In the 11th game of that stretch of unbeatens, though, Dennis Bergkamp picked up a three-match ban for accumulated bookings (Said Wenger, probably: "I didn't see it"), and Arsenal promptly lost two of their next three, with the lone win being against Manchester United in early November. The season kinda went downhill fast after that - Bergkamp took a few games to regain his Bergkampness, and Ian Wright's form dipped. Wright picked up a knock in the Leicester City match at Highbury, which would prove to be the first in a series of injuries he picked up over the course of a few games, and Wright subsequently didn't play much of a part for the rest of the season.

After s 3-1 loss at home to Blackburn Rovers, Tony Adams got into it with Wenger; frustration with the new style of play and with all the other changes was kind of boiling over, and as the captain, Adams took it upon himself to do something about it. The result of the blazing row that was apparently had was that Wenger decided that his defenders needed more protection from a stronger midfield, so he took the unusual step of starting Emmanuel Petit alongside Patrick Vieira in the midfield line.

What happened next wasn't all down to My Little Pony and Vieira, but that was the catalyst - from December 26th, 1997 until May 3rd, 1998, Arsenal did not lose a single league match. The only points they dropped were in draws against Spurs, Coventry City, and West Ham; otherwise, it was an imperious march through the league table, highlighted by the emergence of Marc Overmars as a goalscoring threat and by the emergence of the entire squad as valuable contributors to the win streak - goals came from Bergkamp, Petit, Overmars, Christopher Wreh, and probably the head groundskeeper as well.

This depth would be sorely tested in February, as there was a point at which Wenger only had two of his first choice 11 healthy and available; no matter, they just kept winning. The problem was, Manchester United was also winning rather regularly, and no matter what Arsenal did, it wasn't enough to catch United; bookies were actually paying out bets on United winning the league as early as March, when Arsenal went to Old Trafford and absolutely had to win. Arsenal played an amazing game that day, a tense affair that was decided by a Marc Overmars goal, and with those three points collected Arsenal were six points back, but they had three games in hand.

Seven consecutive wins later, Arsenal faced Everton at Highbury knowing that three points would win the title with two games left to play. Three goals later, Arsenal were cruising to an easy win and the championship, and then they decided to score a fourth goal.

Arsenal, awesome.

So there was Arsenal, league champions in Wenger's first full year in charge. They lost their last two games of the season, because they were champions and it didn't matter; the week after the season-ending loss to Villa, They completed the Double by winning the FA Cup 2-0 over Newcastle.
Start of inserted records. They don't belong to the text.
/-- The Carriageway works: its clock runs. -/
def State.cwyRuns (s : State) : Bool := s.clocked

/-- The timers of the VI's sessions run: it is not frozen (R542). -/
def State.timersRun (s : State) (v : Nat) : Bool := decide ((s.vi v).state = .running ∨ (s.vi v).state = .resetting)

/-! ### DTLS_RECORD_RECEIVE (R394 checks 1 to 5, R395, R403, R404) -/

/-- A failure of check 2 or 3 drops the rest of the datagram too, each record counted (R394). -/
def State.dropRest (s : State) (n : Nat) (r : Rec) : State :=
  let s1 := s.dropRec n Reg.headerDrop
  let later := (s1.cwy.recs.filter (fun p => decide (p.2.datagram = r.datagram) && decide (p.2.stage = 0))).map (·.1)
  let s2 := later.foldl (fun t k => t.dropRec k Reg.headerDrop) s1
  match (s2.port r.port).hold with
  | h :: more =>
    if h.datagram = some r.datagram then
      let e := parseEth h.frame
      let left := match e.parse with
        | .ip d => (splitRecords d.payload.length d.payload).length - h.taken
        | _ => 0
      (List.range left).foldl (fun t _ => (t.bump Reg.headerDrop).countDrop r.session) (s2.modPort r.port (fun y => { y with hold := more }))
    else s2
  | [] => s2

/-- The slot that the epoch bits select: whether the alternate one, its epoch, its keys (R395). -/
def Session.slotFor (x : Session) (ee : Nat) : Option (Bool × Nat × KeySlot) :=
  if ee = x.rx.epoch % 4 then some (false, x.rx.epoch, x.rx.slot)
  else if x.altValid ∧ ee = x.alt.id % 4 then some (true, x.alt.id, x.alt.slot)
  else none

/-- A record of epoch 3 for a PENDING entry is held undecrypted, up to 8 (R21, R404, R406). -/
def State.holdPending (s : State) (n : Nat) (r : Rec) (x : Session) : State :=
  let s1 := s.delRec n
  if 8 ≤ x.held.length then s1.bump Reg.pendingDrop
  else if !(s.poolRoom r.data.length) then
    ((s1.bump Reg.holdPoolDrop).bump Reg.pendingDrop).modSession r.session (fun y => { y with dropPending := true })
  else s1.setSession r.session { x with held := x.held ++ [{ port := r.port, recnum := 0, content := 0, stamp := s.time, data := r.data, path := r.path }] }

/-- A record that passed check 5 goes to the lane queue of its VI, or is dropped (R425, R429, R524). -/
def State.recToLane (s : State) (n : Nat) (r : Rec) (cost : Nat) : State :=
  if (s.vi r.vi).quota.laneWeight = 0 ∨ s.lanesOnDuty = 0 ∨ 4096 ≤ s.laneQueued r.vi 1 then s.dropRec n Reg.shareDrop
  else (s.modRec n (fun _ => { r with stage := 1 })).enqueueLane
    { isRec := true, id := n, vi := r.vi, cls := 1, cost := cost, queuedAt := s.time }

/-- The rest of the entry is read when the head does not decide the record (R403). -/
def State.bodyRead (s : State) (x : Session) (r : Rec) : State :=
  if !r.alt && decide (x.rx.top ≤ r.recnum + 127) && decide (r.path.tag = x.path.tag) then s else s.bump Reg.bodyFetch

/-- Check 5 fails a record: REPLAY_DROP; beyond the bound of R584 a checkpoint carries its number. -/
def State.replayFails (s : State) (n : Nat) (r : Rec) (bound : Bool) : State :=
  let s1 := s.dropRec n Reg.replayDrop
  if bound then (s1.bump (Reg.spn 0x21C)).sendCheckpoint r.session r.recnum else s1

/-- Checks 4 and 5 of a DTLS record whose header is `h`. -/
def State.dtlsNumber (s : State) (n : Nat) (r : Rec) (x : Session) (h : DtlsHead) : State :=
  match x.slotFor (rd r.data 0 1 % 4) with
  | none => s.dropRec n Reg.epochMiss
  | some (alt, epoch, slot) =>
    if x.state = 1 ∧ epoch = 3 then s.holdPending n r x
    else
      let u := unmask x.alg slot.snKey r.data h
      let seq := closest (8 * h.seqLen) u.2.1 (if alt then x.alt.floor else x.rx.top % 2 ^ 48 + 1)
      let num := epoch * 2 ^ 48 + seq
      let y := { r with alt := alt, recnum := num, slot := slot, slotId := epoch }
      let s1 := s.bodyRead x y
      let fresh := if alt then decide (x.alt.floor ≤ seq) else x.rx.admits num
      let bound := s.boundFails r.session x alt num
      if !fresh || bound then s1.replayFails n y (fresh && bound)
      else s1.recToLane n y (recCycles x.alg 1 (h.hdrLen + h.len - 16))

def State.dtlsReceive (s : State) (n : Nat) (r : Rec) : State :=
  match s.session r.session with
  | none => s.delRec n
  | some x =>
    let s0 := s.touchHead r.session
    if ¬(x.state = 1 ∨ x.state = 2) then s0.dropRec n Reg.headerDrop
    else match parseDtls r.data with
      | none => s0.dropRest n r
      | some h =>
        if h.cid ≠ x.cid r.session ∨ r.data.length < h.hdrLen + h.len ∨ h.len < 17 ∨ x.maxPlaintext + 272 < h.len then s0.dropRest n r
        else s0.dtlsNumber n r x h
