-- ==== Sys2Proof/Machine/Maint.lean ====
section
/-! DEFINITION. Meanings of group 0x08: maintenance activities, the repair summary, SELFTEST_RUN (R141 to R146, R695 to R697, R756). -/

namespace Sys2Proof.Machine

open Sys2Proof

/-- Why an activity may not start: a running activity, or what ARCHIVE_EXPORT asks of the card and the archive key (R142, R748, R756). -/
def State.startDefect (s : State) (a arg : Nat) : Option (Nat × Nat) :=
  match s.conflictWith a with
  | some c => some (St.maintConflict, c)
  | none =>
    if a ≠ 7 then none
    else if s.cardOp.isSome then some (St.maintConflict, 7)
    else if !s.cus.ready then some (St.cardRemoved, 0)
    else match s.archiveKey with
      | none => some (St.policy, 0)
      | some k => if s.freeUnits < unitCount (s.snapshot k arg) then some (St.badParam, 0x30) else none

def doMaintStart (s : State) (x : Job) : State × Result × List Need :=
  let a := bits (dP0 x.desc) 7 0
  let arg := dP1 x.desc
  match s.startDefect a arg with
  | some (st, det) => (s, failWith st det, [])
  | none =>
    let s1 := s.startAct a arg none
    (s1, okWith (s1.act a).run [], [])

/-- MAINT_START (R142, R695): the reply carries the run number. -/
def execMaintStart (j : Nat) (s : State) : Host.Outcome State Fault Refusal := .next (s.runAction j 0x0801 doMaintStart)

/-- MAINT_STATUS (R143): every activity, or one. -/
def execMaintStatus (j : Nat) (s : State) : Host.Outcome State Fault Refusal :=
  .next (s.runJob j 0x0802 (fun t x =>
    let a := bits (dP0 x.desc) 7 0
    (t, okWith 0 (if a = 0 then (([1, 2, 3, 4, 5, 6, 7, 8, 9] : List Nat).map t.actRecord).flatten else t.actRecord a), [])))

/-- A SELFTEST_RUN whose Crosshatch test is stopped did not run it. -/
def State.selftestStopped (s : State) (j : Nat) : State :=
  let fix (r : Result) : Result := { r with payload := leBytes 4 (rd r.payload 0 4 - bitAt 3 ((rd r.payload 0 4).testBit 3)) ++ r.payload.drop 4 }
  (s.modJob j (fun x => { x with result := fix x.result })).popNeed j .safePoint

/-- An activity stops at a safe point, and is idle; a stopped patrol stays stopped. The stopped run's RESULT reads ABORTED (assumption log 55). -/
def State.stopAct (s : State) (a : Nat) : State :=
  let s1 := s.idleAct a 0 St.aborted
  match (s.act a).job with
  | some k => if a = 6 then s1.selftestStopped k else if a = 8 then { s1 with flash := { s1.flash with staging := none } }.abandon k St.aborted else s1
  | none => s1

/-- An activity that is not idle: a running or paused patrol, or a started run (R144). -/
def State.notIdle (s : State) (a : Nat) : Bool := decide ((s.act a).mstate = 1 ∨ (s.act a).mstate = 2)

/-- MAINT_STOP (R144, R696): between its steps every activity is at a safe point, but for an export whose unit is being written. -/
def doMaintStop (s : State) (x : Job) : State × Result × List Need :=
  let a := bits (dP0 x.desc) 7 0
  if !(s.notIdle a) then (s, okWith 0 [], [])
  else if a = 7 ∧ s.cardOp.isSome then (s, okWith 0 [], [.safePoint])
  else (s.stopAct a, okWith 0 [], [])

def execMaintStop (j : Nat) (s : State) : Host.Outcome State Fault Refusal := .next (s.runAction j 0x0803 doMaintStop)

/-- REPAIR_QUERY (R145, R692). -/
def execRepairQuery (j : Nat) (s : State) : Host.Outcome State Fault Refusal := .next (s.runJob j 0x0804 (fun t _ => (t, okWith 0 t.repairSummary, [])))

/-- SELFTEST_RUN: the tests that `failed` names failed, `kat` is the algorithm of the first known-answer test that did; bit 3 runs as
XH_SELFTEST and gives its result later (R146, R659). In FALSEWORK PD03 to PD18 switch on and off for bit 0 (R737); the ROM, where no firmware runs,
reports bits 0 and 3 as run and failed (R739). -/
def doSelftest (j : Nat) (failed : BitVec 8) (kat : BitVec 16) (s : State) (x : Job) : State × Result × List Need :=
  let m := bits (dP0 x.desc) 4 0
  let rom := decide (s.glb.dev = .falsework ∧ s.glb.fwCause = 2)
  let f := if rom then (failed.toNat &&& m &&& 0x16) ||| (m &&& 9) else failed.toNat &&& m &&& 0x17
  let out := leBytes 4 m ++ leBytes 4 f ++ leBytes 8 (if f.testBit 0 ∧ !rom then kat.toNat else 0) ++ zeros 16
  let r := okEff f out (if f = 0 then [] else [.after (.falsework 8)])
  let s := if m.testBit 0 ∧ s.glb.dev = .falsework ∧ !rom then s.bump Reg.tolPdSwitch 32 else s
  if !(m.testBit 3) ∨ rom then (s, r, [])
  else match s.conflictWith 6 with
    | some c => (s, failWith St.maintConflict c, [])
    | none => (s.startAct 6 0 (some j), r, [.safePoint])

def execSelftestRun (j : Nat) (failed : BitVec 8) (kat : BitVec 16) (s : State) : Host.Outcome State Fault Refusal :=
  .next (s.runAction j 0x0805 (doSelftest j failed kat))

end Sys2Proof.Machine
end

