-- ==== Sys2Proof/Machine/Mirror.lean ====
section
/-! DEFINITION. Meanings of mirror messages, acknowledgements and their timeouts, and the end of a synchronisation (R245, R252, R579, R581 to
R586, R595 to R598). -/

namespace Sys2Proof.Machine

open Sys2Proof

/-! ### A mirrored item is applied (R581) -/

/-- VI of a handle. -/
def viOf (h : Word) : Nat := h.toNat / 2 ^ 24

/-- A key as sent. A key change of the target that the source's copy replaces is counted (R597). -/
def State.takeKey (s : State) (h : Word) (alg modBits : Nat) (attr : Word) (kgen : Nat) (value pub nonceField : Bytes) (isPrivate : Bool) : State :=
  let n := h.toNat
  let old := KMap.get n s.csn.keys
  let base := old.getD (newKey alg modBits attr 0 value pub isPrivate)
  let k : KeyRec :=
    { base with
      alg := alg, modBits := modBits, attr := attr, kgen := kgen, highKgen := Nat.max base.highKgen kgen, value := value, pub := pub,
      isPrivate := isPrivate, staged := none, nonceField := nonceField, resident := true, derived := true, lastUse := s.time,
      shelved := Alg.aPersistent attr, mirrored := true, publicPresent := !pub.isEmpty, destroying := false, unusable := false }
  let replaced := s.spn.settled && !(s.spn.keySource.contains (viOf h)) && s.spn.wasPrimary.contains (viOf h) &&
    old.any (fun o => decide (o.kgen ≠ kgen ∨ o.attr ≠ attr ∨ o.value ≠ value))
  let s1 := if replaced then s.bump (Reg.spn 0x228) else s
  let s2 := if Alg.aPersistent attr then s1.shelfRecord 1 n kgen (some k) [] s1.shelfEpoch else s1
  let s3 : State := { s2 with spn := { s2.spn with gotKeys := insertNat n s2.spn.gotKeys } }
  let s4 := s3.setKey n k
  (s4.evict s4.csn.keys.length).sweepMatrix

/-- A destroyed key. -/
def State.takeDestroy (s : State) (h : Nat) : State :=
  match KMap.get h s.csn.keys with
  | none => s
  | some k => (if Alg.aPersistent k.attr then s.shelfRecord 2 h k.kgen none [] s.shelfEpoch else s).zeroiseKey h

/-- The ends of a key's counter leases: the copy's counter stands there; a primary's own values are raised (R581, R597). -/
def State.takeCounter (s : State) (h e r : Nat) : State :=
  s.modKey h (fun k =>
    if !(s.vi (h / 2 ^ 24)).primary then { k with counter := e, recCounter := r, counterLease := e }
    else if k.counterLease < e then { k with counter := Nat.max k.counter e, recCounter := Nat.max k.recCounter r, counterLease := e }
    else k)

/-- Exact window of a session: written into the copy in a handover; a primary's own top is raised above it (R579, R597). -/
def State.takeWindow (s : State) (i top window : Nat) : State :=
  s.modSession i (fun x =>
    if !(s.vi x.vi).primary then { x with rx := { x.rx with top := top, window := window } }
    else if x.rx.top < top then { x with rx := { x.rx with top := top + 1024, window := 2 ^ 1024 - 1 } }
    else x)

/-- End of a send lease: TX_SEQ and LEASE_END both; a primary's own are raised, the numbers between being lost (R581, R597). -/
def State.takeLease (s : State) (i e : Nat) : State :=
  s.modSession i (fun x =>
    if !(s.vi x.vi).primary then { x with tx := { x.tx with seq := e, leaseEnd := e } }
    else if x.tx.leaseEnd < e then { x with tx := { x.tx with seq := e, leaseEnd := e, leaseReq := false, leaseAck := false } }
    else x)

/-- A receive checkpoint: the floor rises; one of the alternate slot's epoch, or for an SA one below the last, shows the receive swap of the
primary (R414, R583; assumption log 49). -/
def State.takeCheckpoint (s : State) (i n : Nat) : State :=
  s.modSession i (fun x =>
    if (s.vi x.vi).primary then x
    else
      let swapped := x.altValid && (if x.kind = 1 then decide (n / 2 ^ 48 = x.alt.id) && decide (x.alt.id ≠ x.rx.epoch) else decide (n + 1024 < x.rx.top))
      let rx := { x.rx with top := n + 1024, window := 2 ^ 1024 - 1 }
      if !swapped then { x with rx := rx }
      else if x.kind = 1 then
        { x with rx := { rx with epoch := x.alt.id, slot := x.alt.slot }, alt := { id := x.rx.epoch, slot := x.rx.slot, floor := 2 ^ 48 } }
      else
        { x with rx := { rx with spi := x.alt.id, slot := x.alt.slot }, alt := { id := x.rx.spi, slot := x.rx.slot, floor := 2 ^ 64 } })

/-- A mirrored key exchange updates only the key fields of the copy (R583). -/
def State.takeSessionKeys (s : State) (i : Nat) (entry : Bytes) : State :=
  let y := Session.ofBytes entry
  s.modSession i (fun x =>
    { x with
      altValid := y.altValid
      alt := { y.alt with floor := 1024 }
      tx := { x.tx with slot := y.tx.slot, epoch := y.tx.epoch, spi := y.tx.spi, seq := y.tx.leaseEnd, leaseEnd := y.tx.leaseEnd,
                        rekeyLeft := y.tx.rekeyLeft } })

/-- A grant of the twin: logged as a record of RTYPE 0x04 (R252). -/
def State.takeIndexLease (s : State) (h first stop : Nat) : State :=
  match KMap.get h s.csn.keys with
  | some k =>
    ((s.modStateful h (fun t => { t with twinLease := some first, twinLeaseEnd := stop, twinUncertain := false })).leaseRecord 4 h k.kgen first stop
      ((k.stateful.map (·.twinEnd)).getD 0)).raiseLeaseSeq
  | none => s

/-- A range of indices for this device; the empty one asks for the sender's range back (R245, R252). -/
def State.takeRange (s : State) (h set total first stop : Nat) : State :=
  match KMap.get h s.csn.keys with
  | none => s
  | some k =>
    if stop = 0 then
      (match k.stateful with
      | some t =>
        if t.twinUncertain then
          let u := t.split
          (s.recordRange h k u).mirrorOnly [rangeItem h u]
        else s.mirrorOnly [rangeItem h { t with twinStart := Nat.max t.twinStart t.twinLeaseEnd }]
      | none => s)
    else
      let t : Stateful :=
        { newStateful set total with
          rangeStart := first, rangeEnd := stop, next := first, leaseEnd := first, twinStart := 0, twinEnd := first, twinLeaseEnd := 0 }
      let k1 := { k with stateful := some t }
      let s1 := s.setKey h k1
      if k.stateful.isNone then s1.storeStateful h k1 else (s1.leaseRecord 2 h k.kgen first stop 0).raiseLeaseSeq

/-- Apply one item of a message; roles, and the end of the pairing, come after the other items. -/
def State.takeItem (s : State) (i : MirrorItem) : State :=
  match i with
  | .key h alg m attr kgen value pub nf priv => s.takeKey h alg m attr kgen value pub nf priv
  | .delKey h => s.takeDestroy h.toNat
  | .session i e =>
    let s1 := s.setSession i.toNat (Session.ofBytes e).takeoverForm
    { s1 with spn := { s1.spn with gotSessions := insertNat i.toNat s1.spn.gotSessions } }
  | .removal i => s.dropSession i.toNat
  | .sessionKeys i e => s.takeSessionKeys i.toNat e
  | .sendLease i e => s.takeLease i.toNat e
  | .counter h e r => s.takeCounter h.toNat e r
  | .checkpoint i n => s.takeCheckpoint i.toNat n
  | .indexLease h first stop => s.takeIndexLease h.toNat first stop
  | .indexRange h set total first stop => s.takeRange h.toNat set total first stop
  | .ownRange h first stop => s.modStateful h.toNat (fun t => { t with twinStart := first, twinEnd := stop })
  | .policy v slot input => s.modVi v.val (fun x => { x with policies := KMap.put slot.val input x.policies })
  | .rule slot rule => s.applyEffect (.setRule slot.val rule)
  | .quota v q => s.putQuota v.val (Quota.ofBytes q)
  | .quorum rec => (s.putPolicy rec).publicRecord 2 rec s.shelfEpoch
  | .csnCtl v => s.setReg Reg.csnCtl v.toNat
  | .role _ _ _ => s
  | .viReset v => s.localReset v.val
  | .restore _ => s
  | .windows i top w => s.takeWindow i.toNat top w
  | .pairing st seq p a => { s with spn := { s.spn with peerSync := some (st, seq, p, a) } }
  | .unpair => s

/-- Role changes of a message: the VIs (with AUTO) that the sender takes, and those that it gives up. -/
def rolesIn (items : List MirrorItem) (taken : Bool) : List (Nat × Bool) :=
  items.filterMap (fun i => match i with | .role v p a => if p = taken then some (v.val, a) else none | _ => none)

/-- The roles of a message (R579): what the sender gives up is taken; what it takes is handed over, and the message is answered once the
windows have gone back and are acknowledged. -/
def State.takeRolesIn (s : State) (id : Nat) (items : List MirrorItem) : State :=
  let mine (v : Nat × Bool) : Bool := (s.vi v.1).primary
  let s1 := (rolesIn items false).foldl (fun t v => t.handRole v.1 true (some v.2)) s
  let asked := rolesIn items true
  let give := asked.filter mine
  let s2 := (asked.filter (fun v => !(mine v))).foldl (fun t v => t.handRole v.1 false (some v.2)) s1
  if give.isEmpty then s2.mirrorAck id
  else
    let s3 := give.foldl (fun t v => t.modVi v.1 (fun x => { x with handover := true })) s2
    ({ s3 with spn := { s3.spn with draining := s3.spn.draining ++ [(id, give)] } }).settleDrains

/-- MIRROR_MESSAGE_RECEIVE: a message of the peer, complete and in order, is applied and acknowledged. -/
def execMirrorMessageReceive (id : Nat) (items : List MirrorItem) (s : State) : Host.Outcome State Fault Refusal :=
  .next (
    if !s.spanOn ∨ !s.aligned then s
    else
      let s1 := (items.foldl State.takeItem s).settleSync
      if items.contains .unpair then (s1.mirrorAck id).unpair
      else if s1.spn.pair = .inStep then s1.takeRolesIn id items
      else s1.mirrorAck id)

/-- MIRROR_ACK_RECEIVE: the twin has applied a message. -/
def execMirrorAckReceive (id : Nat) (s : State) : Host.Outcome State Fault Refusal :=
  .next (
    if !s.spanOn ∨ !s.aligned then s
    else match KMap.get id s.spn.waits with
      | none => s
      | some w =>
        let s1 : State := { s with spn := { s.spn with waits := KMap.del id s.spn.waits } }
        (s1.waitMet w).sweepRekey)

/-- MIRROR_WAIT_TIMEOUT: commits and installs end without effect, and the timeout is counted; leases wait on (R586). -/
def State.waitTimesOut (s : State) (id : Nat) (w : MirrorWait) : State :=
  let s1 := ({ s with spn := { s.spn with waits := KMap.del id s.spn.waits } }).bump (Reg.spn 0x218)
  match w with
  | .job j => s1.twinFails j
  | .pending i => s1.failHandshake i 80
  | .established i => s1.failHandshake i 80
  | .altKeys i =>
    s1.modSession i (fun x => { x with altValid := false, alt := { id := 0, slot := KeySlot.empty, floor := 0 }, inbox := x.inbox.drop 1 })
  | .txKeys i => s1.rekeyFails i
  | .viReset v => s1.noteReset v
  | .csnCtl _ => s1
  | .handover vis _ => s1.keepRoles vis
  | .sendLease _ _ => s
  | .counter _ _ => s
  | .stateful _ => s
  | .removal _ => s
  | .checkpoint _ _ => s

def execMirrorWaitTimeout (id : Nat) (s : State) : Host.Outcome State Fault Refusal :=
  .next (match KMap.get id s.spn.waits with
    | some w => if s.clocked then (s.waitTimesOut id w).sweepRekey else s
    | none => s)

/-! ### SYNC_COMPLETE (R597, R598) -/

/-- Sessions of the target that the source does not hold go with cause 0x0A, and its key changes that the source does not have. -/
def State.dropOwn (s : State) : State :=
  let x := s.spn
  let lone := (s.cwy.sessions.filter (fun p => !(x.sessionSource.contains p.2.vi) && !(x.gotSessions.contains p.1))).map (fun p => (p.1, p.2.vi))
  let s1 := lone.foldl (fun t p => (t.dropSession p.1).event p.2 0x0004 p.1 0x0A 0 0) s
  let ks := s1.csn.keys.filter (fun p => decide (1 ≤ Alg.aExport p.2.attr) && !(isFixed p.1) && !(x.keySource.contains (p.1 / 2 ^ 24)) && !(x.gotKeys.contains p.1))
  ks.foldl (fun t p => (if x.wasPrimary.contains (p.1 / 2 ^ 24) then t.bump (Reg.spn 0x228) else t).takeDestroy p.1) s1

/-- The pair is in step: every copied key is mirrored, and every grant known to the twin. -/
def State.inStepNow (s : State) : State :=
  let both (k : KeyRec) : KeyRec :=
    { k with mirrored := decide (1 ≤ Alg.aExport k.attr), stateful := k.stateful.map (fun t => { t with acked := t.acked || t.programmed }) }
  let back := s.spn.returning
  let s1 : State := { s with
    csn := { s.csn with keys := KMap.mapVals (fun _ k => both k) s.csn.keys }
    spn := { s.spn with permille := 1000, wasPrimary := [], fresh := false, returning := [], gotSessions := [], gotKeys := [] } }
  let s2 := s1.clearRollback.setPair .inStep
  if back.isEmpty then s2 else s2.setRoles back true none 5

/-- SYNC_COMPLETE: the last item has been applied. -/
def execSyncComplete (s : State) : Host.Outcome State Fault Refusal :=
  .next (if s.spanOn ∧ s.spn.pair = .syncing ∧ s.spn.settled ∧ s.spn.link then s.dropOwn.inStepNow else s)

end Sys2Proof.Machine
end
So all in all, Wenger's first couple years went fairly well, I'd say. After 1998, nobody doubted the strange training methods, the overly restrictive dietary regimens, or Wenger's stoic approach; quite the opposite, actually, people started copying it. The game has never been the same since, and it's all thanks to Arsene Wenger and partly thanks to the 1997/98 season.

Next time, we'll talk about the rest of the 90's, the early 2000's (including a special "what I did on my summer vacation" report on my trip to the 2001 FA Cup Final), and a little team we like to refer to as the Invincibles might come up, too.

*After the sale of Merson, Wenger said "You are never happy to lose a player of his calibre, but it's a good deal for him and for the club". The more things change, eh?